Collected data entries
@[simp] theorem State.magicByte_mode : (s.magicByte want got).mode = s.mode := rfl
@[simp] theorem State.magicByte_strict : (s.magicByte want got).strict = s.strict := rfl
@[simp] theorem State.magicByte_width : (s.magicByte want got).width = s.width := rfl
@[simp] theorem State.magicByte_height : (s.magicByte want got).height = s.height := rfl
@[simp] theorem State.magicByte_npix : (s.magicByte want got).npix = s.npix := rfl
@[simp] theorem State.magicByte_phase : (s.magicByte want got).phase = s.phase := rfl
@[simp] theorem State.magicByte_err : (s.magicByte want got).err = s.err := rfl
@[simp] theorem State.magicByte_prev : (s.magicByte want got).prev = s.prev := rfl
@[simp] theorem State.magicByte_run : (s.magicByte want got).run = s.run := rfl
@[simp] theorem State.magicByte_pixCnt : (s.magicByte want got).pixCnt = s.pixCnt := rfl
@[simp] theorem State.magicByte_total : (s.magicByte want got).total = s.total := rfl
@[simp] theorem State.magicByte_cache : (s.magicByte want got).cache = s.cache := rfl
@[simp] theorem State.magicByte_obuf : (s.magicByte want got).obuf = s.obuf := rfl
@[simp] theorem State.magicByte_sub : (s.magicByte want got).sub = s.sub + 1 := rfl
@[simp] theorem State.magicByte_hold : (s.magicByte want got).hold = s.hold := rfl
@[simp] theorem State.magicByte_hdrBad : (s.magicByte want got).hdrBad = (s.hdrBad || got != want) := rfl
@[simp] theorem State.magicByte_hdrW : (s.magicByte want got).hdrW = s.hdrW := rfl
@[simp] theorem State.magicByte_hdrH : (s.magicByte want got).hdrH = s.hdrH := rfl
@[simp] theorem State.magicByte_script : (s.magicByte want got).script = s.script := rfl
@[simp] theorem State.magicByte_pixSrc : (s.magicByte want got).pixSrc = s.pixSrc := rfl
@[simp] theorem State.magicByte_byteSrc : (s.magicByte want got).byteSrc = s.byteSrc := rfl
@[simp] theorem State.magicByte_byteSrcEnds : (s.magicByte want got).byteSrcEnds = s.byteSrcEnds := rfl
@[simp] theorem State.magicByte_byteSink : (s.magicByte want got).byteSink = s.byteSink := rfl
@[simp] theorem State.magicByte_pixSink : (s.magicByte want got).pixSink = s.pixSink := rfl
@[simp] theorem State.magicByte_readLog : (s.magicByte want got).readLog = s.readLog := rfl

end

/-! ### `runPixel` (46_opcode_encoder.md R225) -/

section
variable (s : State)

# [What to work on]
Retype nothing except the lines from the line holding "s.total := rfl" through the last line of the entries, both included.

# [Expected answer]
@[simp] theorem State.magicByte_total : (s.magicByte want got).total = s.total := rfl
@[simp] theorem State.magicByte_cache : (s.magicByte want got).cache = s.cache := rfl
@[simp] theorem State.magicByte_obuf : (s.magicByte want got).obuf = s.obuf := rfl
@[simp] theorem State.magicByte_sub : (s.magicByte want got).sub = s.sub + 1 := rfl
@[simp] theorem State.magicByte_hold : (s.magicByte want got).hold = s.hold := rfl
@[simp] theorem State.magicByte_hdrBad : (s.magicByte want got).hdrBad = (s.hdrBad || got != want) := rfl
@[simp] theorem State.magicByte_hdrW : (s.magicByte want got).hdrW = s.hdrW := rfl
@[simp] theorem State.magicByte_hdrH : (s.magicByte want got).hdrH = s.hdrH := rfl
@[simp] theorem State.magicByte_script : (s.magicByte want got).script = s.script := rfl
@[simp] theorem State.magicByte_pixSrc : (s.magicByte want got).pixSrc = s.pixSrc := rfl
@[simp] theorem State.magicByte_byteSrc : (s.magicByte want got).byteSrc = s.byteSrc := rfl
@[simp] theorem State.magicByte_byteSrcEnds : (s.magicByte want got).byteSrcEnds = s.byteSrcEnds := rfl
@[simp] theorem State.magicByte_byteSink : (s.magicByte want got).byteSink = s.byteSink := rfl
@[simp] theorem State.magicByte_pixSink : (s.magicByte want got).pixSink = s.pixSink := rfl
@[simp] theorem State.magicByte_readLog : (s.magicByte want got).readLog = s.readLog := rfl

end

/-! ### `runPixel` (46_opcode_encoder.md R225) -/

section
variable (s : State)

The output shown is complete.